Tough New Line on Fuel Spills a Relief to Motorcyclists and a Note of Caution to Commercial Vehicle Drivers

Sep 02, 2014

The DVSA (previously VOSA) are responsible for carrying out roadside examinations of vehicles similar to an MOT test. The main targets are commercial vehicles but examinations of cars are not unheard of where the vehicle is visibly poor or for example is smoking. This has gone on for a number of years, what is new is that the DVSA examiners historically relied on police officers to stop the vehicles for examination. More recently VOSA vehicle examiners have had their own vehicles with lights and signage and a power to stop vehicles, the idea being to release police officers to more conventional police work.

The new campaign is a relief to many motorcyclists and may be as a result of a number of campaigns by the motorcycle press. The problem is that unlike petrol which evaporates very quickly at normal UK temperatures if spilt, diesel or diesel oil as it used to be known is just that, an oil, when spilt it stays on the road and can be difficult to see against tarmac. What is worse is that the spillages often take place on bends and roundabouts, this is because the main cause of spills is overfilled fuel tanks and badly fitted fuel caps. After filling up the fuel sloshes around and out of the tank at the first bend.

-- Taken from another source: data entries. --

/-- The slot of a generic row hands its byte to the variant's `execute_one` (R97, R117). -/
theorem exec_genericRow (i : Instr) (s : State) (h : t0Row i = false) :
    exec i s = executedSlot (slotByte i s.op) (contractOf s.cfg.variant).executeOne s := by
  cases i with
  | byte opcode => rfl
  | prefix2 first second => rfl
  | _ => simp [t0Row] at h

theorem exec_setSag (i : Instr) (v : Bool) {s : State} (hvariant : s.cfg.variant = .t0) :
    exec i (setSag v s) = mapNext (setSag v) (exec i s) := by
  cases hrow : t0Row i with
  | true =>
    rw [exec_t0Row i _ hrow, exec_t0Row i _ hrow]
    exact executedSlot_map (setSag_passesPhases v) ((t0Action_sagFree i).passes v) _ s
  | false =>
    have hcall : (contractOf s.cfg.variant).executeOne = t0ExecuteOne := by rw [hvariant]; rfl
    rw [exec_genericRow i _ hrow, exec_genericRow i _ hrow]
    exact executedSlot_map (setSag_passesPhases v) (hcall ▸ t0ExecuteOne_sagFree.passes v) _ s

/-- Settles O46: the fetch, the suppressed slot and every call of T0 pass the value of `sag` through. -/
theorem sagHasNoInfluence : Obligations.SagHasNoInfluence := by
  intro s v hvariant
  have hfetch : fetchByte (setSag v s) = fetchByte s := rfl
  have hinstr : ∀ byte, instrAt byte (setSag v s) = instrAt byte s := fun _ => rfl
  have hcount : (setSag v s).skipCount = s.skipCount := rfl
  change runSlot (setSag v s) = mapNext (setSag v) (runSlot s)
  unfold runSlot
  rw [hfetch]
  cases fetchByte s with
  | none => rfl
  | some byte =>
    simp only [hinstr, hcount]
    split_ifs
    · exact exec_setSag _ v hvariant
    · exact congrArg _ (suppressedSlot_map (setSag_passesPhases v) (fun _ => rfl) (fun _ => rfl) byte s)

end Sys2Proof.Machine
end

section
/-! Port accesses stay inside their spaces (20_memory.md R64; 60_exceptions.md R280): the two faults of a slot are the
two addresses outside a space, and a data access needs only the committed RAM address to be inside. -/

namespace Sys2Proof.Machine

theorem dataAddress_of_le {s : State} (h : s.ramAddr ≤ s.cfg.dmask) : dataAddress s = some s.ramAddr := by
  simp [dataAddress, h]

/-- The one access that moves the committed RAM address masks it (R191), so a call that begins with it inside data space
never presents another address to the data port. -/
theorem perform_ne_fault {x : Action} {t : Slot} (h : t.st.ramAddr ≤ t.st.cfg.dmask) (r : Fault) :
    perform x t ≠ .fault r := by
  induction x generalizing t with
  | done cost => simp [perform]
  | unmapped => simp [perform]
  | dataRead k ih => simpa only [perform, dataAddress_of_le h] using ih _ h
  | dataWrite v k ih => simpa only [perform, dataAddress_of_le h] using ih (t := t.with (dataWrite t.st.ramAddr v t.st)) h
  | segLookup v k ih =>
    simp only [perform]
    split_ifs
    · exact ih _ h
    · simp
  | ramAddrWriteImmediate v k ih => exact ih (t := ramAddrWriteImmediate v t) (maskD_le _ v)
  | push v k ih => exact ih (t := t.with (push v t.st)) (by simpa using h)
  | pop k ih => exact ih _ (t := t.with (pop t.st)) h
  | writeA v k ih | writeB v k ih | writeSag v k ih | pcLoad v k ih | skipRequest k ih | carryWriteDelayed v k ih
  | carryWriteImmediate v k ih | ramAddrWriteDelayed v k ih | progWrite a v k ih | writePriv v k ih => exact ih h
  | readOp k ih | readPrevOp k ih | readPrev2Op k ih | readPc k ih | readPrevPc k ih | readA k ih | readB k ih
  | readPrevA k ih | readPrev2A k ih | readPrevB k ih | readPrev2B k ih | readPrevC k ih | readSag k ih
  | carryRead k ih | carryInRead k ih | ramAddrRead k ih | progRead a k ih | readPriv k ih => exact ih _ h

/-- Outside its call a slot has nothing that faults. -/
theorem executedSlot_fault_iff {byte : Byte} {x : Action} {s : State} {r : Fault} :
    executedSlot byte x s = .fault r ↔ perform x (beginSlot byte s) = .fault r := by
  unfold executedSlot
  cases perform x (beginSlot byte s) <;> simp

theorem exec_ne_fault {i : Instr} {s : State} (h : s.ramAddr ≤ s.cfg.dmask) (r : Fault) : exec i s ≠ .fault r := by
  obtain ⟨x, hslot⟩ := exec_eq_executedSlot i s
  rw [hslot, Ne, executedSlot_fault_iff]
  exact perform_ne_fault (by simpa using h) r

/-- Settles O8: the fetch finds `pc` inside program space, and the call, if there is one, finds the committed RAM
address inside data space. -/
theorem noSlotFaults : Obligations.NoSlotFaults := by
  intro s r hinv
  obtain ⟨⟨hpc, -⟩, ⟨hram, -⟩, -⟩ := hinv
  simp only [step, runSlot, fetchByte_of_le hpc]
  split_ifs
  · exact exec_ne_fault hram r
  · simp

end Sys2Proof.Machine
end

section
/-! One program read a slot (20_memory.md R72). Under T0 the slot of the decoded instruction is the core's slot for the
byte fetched: the byte after it, which only names an operand (log 6), has no influence. What is left to show is that no
call of T0 sees program memory. -/

namespace Sys2Proof.Machine

/-- The slot of an instruction is the core's slot if it fetches the same byte and the row does what T0's `execute_one`
does there; a generic row calls that `execute_one` itself. -/
theorem exec_eq_t0Slot {i : Instr} {s : State} {byte : Byte} (hvariant : s.cfg.variant = .t0)
    (hbyte : slotByte i s.op = byte)
    (hrow : executedSlot byte (t0Action i) s = executedSlot byte t0ExecuteOne s) :
    exec i s = executedSlot byte t0ExecuteOne s := by
  subst hbyte
  cases h : t0Row i with
  | true => rw [exec_t0Row i s h, hrow]
  | false => rw [exec_genericRow i s h, hvariant]; rfl

/-- Under T0 running the decoded instruction is the core's slot, which hands the byte fetched to `execute_one` (R117,
R240). -/
theorem exec_instrAt_t0 (byte : Byte) {s : State} (hvariant : s.cfg.variant = .t0) :
    exec (instrAt byte s) s = executedSlot byte t0ExecuteOne s := by
  have hclass : ∀ b, opIsPrefix s.cfg.variant b = t0IsPrefix b := by simp [hvariant, opIsPrefix]
  have hpair : ∀ p q, decodePair s.cfg.variant p q = t0Pair p q := by simp [hvariant, decodePair]
  cases hop : t0IsPrefix s.op with
  | true =>
    rw [instrAt_second ((hclass _).trans hop), hpair]
    exact exec_eq_t0Slot hvariant (by simp [slotByte_prefixPair, hop]) (by simp [executedSlot_t0, hop])
  | false =>
    rw [instrAt_first ((hclass _).trans hop), hpair]
    cases hb : t0IsPrefix byte with
    | true =>
      have hne : s.op ≠ byte := by rintro rfl; simp [hop] at hb
      exact exec_eq_t0Slot hvariant (by simp [slotByte_prefixPair, hb, hne])
        (by simp [executedSlot_t0, hop, t0_firstSlot _ hb hne])
    | false =>
      rw [t0Pair_of_classN _ hb]
      exact exec_eq_t0Slot hvariant (slotByte_classN byte s.op hb) (by simp [executedSlot_t0, hop])

/-- The machine with program memory replaced. -/
def setProg (m : Memory) (s : State) : State := { s with prog := m }

theorem setProg_passesPhases (m : Memory) : PassesPhases (setProg m) where
  begins _ _ := rfl
  ends n t := by
    simp only [endSlot, commit, commitCarry, commitRamAddr, slot_with_st, slot_with_frame]
    split_ifs <;> rfl

theorem push_setProg (target : Nat) (m : Memory) (s : State) :
    push target (setProg m s) = setProg m (push target s) := by
  have hsp : (setProg m s).sp = s.sp := rfl
  simp only [push, hsp]
  split_ifs <;> rfl

/-- A data read goes by the RAM address and the data memory, so it passes if what is done with the byte does. -/
theorem passesCall_dataRead {m : Memory} {k : Byte → Action} (hk : ∀ v, PassesCall (setProg m) (k v)) :
    PassesCall (setProg m) (.dataRead k) := by
  intro t
  have haddr : dataAddress (setProg m t.st) = dataAddress t.st := rfl
  simp only [perform, slot_with_st, haddr]
  cases dataAddress t.st with
  | none => rfl
  | some addr => exact hk _ t

theorem passesCall_dataWrite {m : Memory} {v : Byte} {k : Action} (hk : PassesCall (setProg m) k) :
    PassesCall (setProg m) (.dataWrite v k) := by
  intro t
  have haddr : dataAddress (setProg m t.st) = dataAddress t.st := rfl
  simp only [perform, slot_with_st, haddr]
  cases dataAddress t.st with
  | none => rfl
  | some addr => exact hk (t.with (dataWrite addr v t.st))

theorem passesCall_push {m : Memory} {target : Nat} {k : Action} (hk : PassesCall (setProg m) k) :
    PassesCall (setProg m) (.push target k) := by
  intro t
  simp only [perform, slot_with_st, push_setProg]
  exact hk (t.with (push target t.st))

theorem passesCall_ite {f : State → State} {p : Prop} [Decidable p] {x y : Action} (hx : PassesCall f x)
    (hy : PassesCall f y) : PassesCall f (if p then x else y) := by
  split_ifs
  · exact hx
  · exact hy

/-- No row of T0 calls `ProgRead` or `ProgWrite` (R242 to R264), so program memory passes through every access of the
row: the data port, the stack and the tests on what was read by the rules above, the others as they stand. -/
theorem t0Action_passes_setProg (m : Memory) (i : Instr) : PassesCall (setProg m) (t0Action i) := by
  have hdone : PassesCall (setProg m) (.done .one) := fun _ => rfl
  have hunmapped : PassesCall (setProg m) .unmapped := fun _ => rfl
  have hskip : PassesCall (setProg m) (.skipRequest (.done .one)) := fun _ => rfl
  have hjump : PassesCall (setProg m) (.readOp fun o => .pcLoad o.toNat (.done .one)) := fun _ => rfl
  have hcall : PassesCall (setProg m)
      (.readPc fun ret => .push ret (.readOp fun o => .pcLoad o.toNat (.done .one))) :=
    fun t => passesCall_push hjump t
  cases i with
  | ld => exact passesCall_dataRead fun _ _ => rfl
  | adc => exact fun t => passesCall_dataRead (fun _ _ => rfl) t
  | st => exact fun t => passesCall_dataWrite hdone t
  | skc | skaz => exact fun t => passesCall_ite hskip hdone t
  | prefix2 _ _ => exact fun t => passesCall_ite hunmapped hdone t
  | jmp _ => exact fun t => passesCall_ite hjump hdone t
  | call _ => exact fun t => passesCall_ite hcall hdone t
  | _ => exact fun _ => rfl

theorem t0ExecuteOne_passes_setProg (m : Memory) : PassesCall (setProg m) t0ExecuteOne :=
  fun t => t0Action_passes_setProg m _ t

/-- The fetch sees program memory at `pc` alone (R72, R114). -/
theorem fetchByte_setProg {m : Memory} {s : State} (h : readByte m s.pc = readByte s.prog s.pc) :
    fetchByte (setProg m s) = fetchByte s := by
  by_cases hpc : s.pc ≤ s.cfg.pmask <;> simp [fetchByte, fetchAddress, setProg, hpc, h]

/-- Settles O45: the two machines fetch the same byte, and both the suppressed slot and the slot that hands this byte to
T0's `execute_one` pass program memory through. -/
theorem oneProgramReadPerSlot : Obligations.OneProgramReadPerSlot := by
  intro s m hvariant hread
  have hcount : (setProg m s).skipCount = s.skipCount := rfl
  have hvariant' : (setProg m s).cfg.variant = .t0 := hvariant
  change runSlot (setProg m s) = mapNext (setProg m) (runSlot s)
  unfold runSlot
  rw [fetchByte_setProg hread]
  cases fetchByte s with
  | none => rfl
  | some byte =>
    simp only [hcount, exec_instrAt_t0 byte hvariant, exec_instrAt_t0 byte hvariant']
    split_ifs
    · exact executedSlot_map (setProg_passesPhases m) (t0ExecuteOne_passes_setProg m) byte s
    · exact congrArg _ (suppressedSlot_map (setProg_passesPhases m) (fun _ => rfl) (fun _ => rfl) byte s)

end Sys2Proof.Machine
end

section
/-! Program memory as plain memory (20_memory.md R65, R79; 44_decode_contract.md R231). -/

namespace Sys2Proof.Machine

/-- A write replaces the byte at its own address alone. -/
theorem readByte_writeByte {m : Memory} (addr : Nat) (v : Byte) (w : Memory.wf m = true) (x : Nat) :
    readByte (writeByte m addr v) x = if x = addr then v else readByte m x := by
  split_ifs with h
  · rw [h, readByte_writeByte_same addr v w]
  · exact readByte_writeByte_other v h

theorem fetchByte_progWrite {s : State} (addr : Nat) (v : Byte) (w : Memory.wf s.prog = true)
    (hpc : s.pc ≤ s.cfg.pmask) :
    fetchByte (progWrite addr v s) = some (if s.pc = maskP s.cfg addr then v else readByte s.prog s.pc) := by
  have hpc' : (progWrite addr v s).pc ≤ (progWrite addr v s).cfg.pmask := hpc
  calc fetchByte (progWrite addr v s)
      = some (readByte (writeByte s.prog (maskP s.cfg addr) v) s.pc) := fetchByte_of_le hpc'
    _ = _ := by rw [readByte_writeByte _ v w]

/-- Settles O55: the fetch after a write is a read after a write, and the two primitives are that read and that write
at the masked address. -/
theorem programWriteSeenByNextFetch : Obligations.ProgramWriteSeenByNextFetch := by
  refine ⟨?fetch, ?primitives⟩
  case fetch =>
    intro s addr v w hpc
    rw [fetchByte_progWrite addr v w hpc, fetchByte_of_le hpc]
    exact ⟨fun h => by simp [maskP, h], fun h => by simp [maskP, Ne.symm h]⟩
  case primitives =>
    intro t addr v f k
    exact ⟨rfl, rfl, fun w x => readByte_writeByte _ v w x⟩

end Sys2Proof.Machine
end

section
/-! Decoding and encoding (30_encoding.md R91 to R101; 45_reference_variant_t0.md R240, R265). What `decode` answers is
said once for each shape of a byte list; the two round trips then ask only what a byte, or a byte of class P and the byte
after it, is read as: a row of T0 or the generic row. -/

namespace Sys2Proof

open Machine

/-! ### The answer of `decode`, by the bytes there are (R92, R94) -/

@[simp] theorem decode_nil (v : Variant) : decode v [] = .error .noByte := rfl

theorem decode_classN {v : Variant} {b : Byte} (rest : List Byte) (h : opIsPrefix v b = false) :
    decode v (b :: rest) = .ok (decodePair v b 0#8, rest) := by simp [decode, h]

theorem decode_classP_alone {v : Variant} {b : Byte} (h : opIsPrefix v b = true) :
    decode v [b] = .error (.secondByteMissing b) := by simp [decode, h]

theorem decode_classP {v : Variant} {p : Byte} (q : Byte) (rest : List Byte) (h : opIsPrefix v p = true) :
    decode v (p :: q :: rest) = .ok (decodePair v p q, rest) := by simp [decode, h]

/-- A byte list is empty, begins with a byte of class N, is a lone byte of class P, or begins with a byte of class P and
the byte after it. -/
theorem byteList_cases (v : Variant) (bytes : List Byte) :
    bytes = [] ∨ (∃ b rest, bytes = b :: rest ∧ opIsPrefix v b = false) ∨ (∃ b, bytes = [b] ∧ opIsPrefix v b = true) ∨
      ∃ p q rest, bytes = p :: q :: rest ∧ opIsPrefix v p = true := by
  rcases bytes with _ | ⟨b, _ | ⟨q, rest⟩⟩
  · exact .inl rfl
  · cases hb : opIsPrefix v b
    · exact .inr (.inl ⟨b, [], rfl, hb⟩)
    · exact .inr (.inr (.inl ⟨b, rfl, hb⟩))
  · cases hb : opIsPrefix v b
    · exact .inr (.inl ⟨b, q :: rest, rfl, hb⟩)
    · exact .inr (.inr (.inr ⟨b, q, rest, rfl, hb⟩))

/-- What decodes begins with a byte of class N, or with a byte of class P and the byte after it (R91, R92). -/
theorem decode_ok_cases {v : Variant} {bytes rest : List Byte} {i : Instr} (h : decode v bytes = .ok (i, rest)) :
    (∃ b, opIsPrefix v b = false ∧ i = decodePair v b 0#8 ∧ bytes = b :: rest) ∨
    (∃ p q, opIsPrefix v p = true ∧ i = decodePair v p q ∧ bytes = p :: q :: rest) := by
  obtain rfl | ⟨b, rest, rfl, hb⟩ | ⟨b, rfl, hb⟩ | ⟨p, q, rest, rfl, hp⟩ := byteList_cases v bytes
  · cases h
  · rw [decode_classN rest hb] at h
    cases h
    exact .inl ⟨b, hb, rfl, rfl⟩
  · rw [decode_classP_alone hb] at h
    cases h
  · rw [decode_classP q rest hp] at h
    cases h
    exact .inr ⟨p, q, hp, rfl, rfl⟩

There are now two good reasons not to overfill and to ensure your fuel cap fits properly, one is that fuel on the ground does not make your vehicle travel very far and therefore ruins your fuel economy, and two the DVSA have indicated that they are toughening up their stance on this (it is an MOT failure point) and your vehicle could receive a roadside prohibition from moving in severe cases. Apart from the potential for a prohibition what is the offence and penalty? It is a construction and use offence of using a vehicle in a dangerous condition, three penalty points and a fine of £100 on a fixed penalty ticket or more if it goes to court.

As a motorcyclist myself, I believe that there have been fewer spills recently, I suspect this is more to do with commercial vehicle operators having better caps to prevent diesel thefts, still a big problem in the industry as a tank full of diesel on a long distance vehicle can easily exceed £1,000 in value. Frankly I don’t care what brings on the changes if it stops someone, particularly me, taking a trip down the road on the backside, it is progress.